Этим гибридным жанром объясняются одновременно все достоинства и недостатки книги. Она написана увлекательно, с размахом и читается легко, чего не скажешь о большинстве сухих и осторожных исторических трудов. Историки могут считать это недостатком, но рядовые читатели отнесут скорее к достоинствам. Читать «Люди и ложи» интересно, даже если не во всем с автором соглашаешься.
В результате получилось так, что книга заинтересовала сразу все читательские группы: массовый читатель видит в ней прежде всего увлекательнейшее повествование, эрудит — великолепный кроссворд для интеллектуалов, специалист — огромный пласт новой информации и отличный повод для споров и размышлений.
При всех неточностях книга Берберовой «Люди и ложи» остается первостепенным источником информации по истории XX века, одним из немногих трудов, представляющих собой не только догадки, домыслы и размышления, но и впервые вводящих в оборот немалое число материалов и документов. Концепция, которой придерживается Берберова, — дело другое. Концепции видоизменяются, сменяют друг друга, зависят от общественно-политической ситуации и современных условий, а факты остаются, предоставляя любому желающему возможность трактовать их как заблагорассудится.
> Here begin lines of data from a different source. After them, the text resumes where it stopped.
/-- A store that its home's package refuses raises 0x086 at its first observer (13 R298). -/
def refusedStore (flag : Option Nat) (cls : PendCls) : Deferred :=
  { cause := 0x086, detail := 0, regs := [], flag := flag, cls := cls, atFence := true }

/-- A store whose request times out raises 0x151 at its first observer (16 R381). -/
def lateStore (flag : Option Nat) (cls : PendCls) (path : Nat) : Deferred :=
  { cause := 0x151, detail := path, regs := [], flag := flag, cls := cls, atFence := true, pathIx := path }

/-- Register `j` of a run of `ldg` or `stg`: its checks, then its accesses; or the cause it takes, or none where it waits for the
wave's earlier accesses to its bytes, for a miss entry or for the host. -/
def groupReg (isLoad : Bool) (t : TOp) (j : Nat) (s : State) (k : Nat) (w : Wave) : Except Trapped (Option State × State) :=
  let v := waveView s k w
  let n := fmtBits t.fmt / 8
  let step := width64 t.fmt
  let reg := fun o => opndIx o + j * step
  let t' := { t with imm := BitVec.ofInt 32 0 }
  let lanes := v.active.map (fun l => (l, wrapTo 64 ((accAddr v t' 0 (bitOf t.opmod 8) l : Int) + j * toSigned 32 t.imm.toNat)))
  match (if isLoad then none else tagCheck v w ((List.range step).map (fun i => (reg t.c + i, false)))) with
  | some e => .error e
  | none => match checkLanes s k w { space := t.opmod.toNat % 8, size := n, align := n, read := isLoad, write := !isLoad } lanes with
    | (_, .error e) => .error e
    | (s, .ok ls) =>
      let parts := if isLoad then loadParts ls else ls.map (fun p =>
        { lane := p.1, locs := p.2
          data := BitVec.ofNat 64 (if n = 8 then v.vec (reg t.c) p.1 + v.vec (reg t.c + 1) p.1 * 2 ^ 32 else v.vec (reg t.c) p.1 % 256 ^ n) })
      if olderConflict s w.pend w.nextId parts || portBlocked s k 0 parts then .ok (none, s)
      else if isLoad then
        let qs := missSectors s (coreOf k) (ctxOf s w) false parts
        match takeMisses s (coreOf k) qs true with
        | none => .ok (none, s)
        | some s => match readParts s k (ctxOf s w) 0 (installs s (coreOf k)) parts with
          | (s, gs) =>
            let bad := gs.any (fun g => g.2.bad)
            let d := loadDst w step (.v (BitVec.ofNat 8 (reg t.d)))
            -- a request to another package may time out: class P data (16 R381)
            let late := stepTimeout s (coreOf k) 4999997 parts
            let s := timeoutReqs (endMisses (if bad then loadRecord s k (ctxOf s w) d (firstPhys parts) else s) (coreOf k) qs) late
            .ok (some (if gs.isEmpty then s else deliverLoad s k (pendHomes w) none d gs (bad || !late.isEmpty) 0x086), s)
      else match needSnoop s (partAddrs parts) with
        | some s => .ok (none, s)
        | none =>
          let s := if leavesBlock w.block parts then escape s w.block else s
          let refused := partsPeer s parts && freeBit s 4999998
          let late := stepTimeout s (coreOf k) 4999997 parts
          let s := timeoutReqs (storeParts s (agWave k) (coreOf k) (ctxOf s w) { rels := (sightOf s (agWave k)).marks } parts) late
          let owed := match late with
            | r :: _ => [lateStore (attOf w t) .mem r.path]
            | [] => if refused then [refusedStore (attOf w t) .mem] else []
          .ok (some (if owed.isEmpty then s else modWave s k (fun w => { w with deferred := w.deferred ++ owed })), s)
Книга, пришедшаяся по вкусу читателям, была, однако, с недоверием встречена историками. Их многое насторожило в книге Берберовой, и, в первую очередь, известный налет таинственности и недоговоренности — то есть как раз то, что вызвало читательский интерес.
Берберова не забывает упомянуть о том, что пыль на ящиках с масонскими бумагами «была в два пальца», но очень редко дает точные или хотя бы приблизительные описания документов, обнаруженных, по ее выражению, «в недрах отдела рукописей». Часто проверить автора почти невозможно, в книге дан лишь результат поисков, заключение, но откуда именно почерпнуты факты, насколько они достоверны — об этом остается только гадать.
Обобщая недовольство историков, В.И. Старцев пишет, что Берберова как равноценным источникам «доверяет и упоминанию в записке Кандаурова, и очерку А.П. Лукина, в котором рассказывается о „декабристском“ кружке в Гельсингфорсе перед Февральской революцией, и публикации в „Journal officiel“, осуществленной немцами осенью 1941г., и застольным разговорам у М. Горького в Сорренто в середине 20-х годов. Поэтому, строго говоря, по каждой фамилии, упомянутой в списке Берберовой, возможны споры».
Но при недостатке подлинных документов историк вынужден либо констатировать этот прискорбный факт, либо пытаться восстанавливать истину на основании косвенных признаков.
Берберова выбрала второй путь, причем вполне сознательно, оговорив это в своей книге: «косвенное показание, а еще лучше, когда их два или три, дают историку больше, чем показания самих братьев тайного общества, с его индульгенцией — неотъемлемым правом делать бывшее небывшим, то есть правом узаконенной лжи».
Историки по большей части восприняли это как нарушение правил, но Берберову волновали не проблемы методологии. Она писала не только историческое исследование, базирующееся на документах, но одновременно и сам документ, хорошо понимая, что если она не напишет о сотнях и тысячах только ей известных фраз, намеков, догадок и других мелочей, об этом не напишет уже никто.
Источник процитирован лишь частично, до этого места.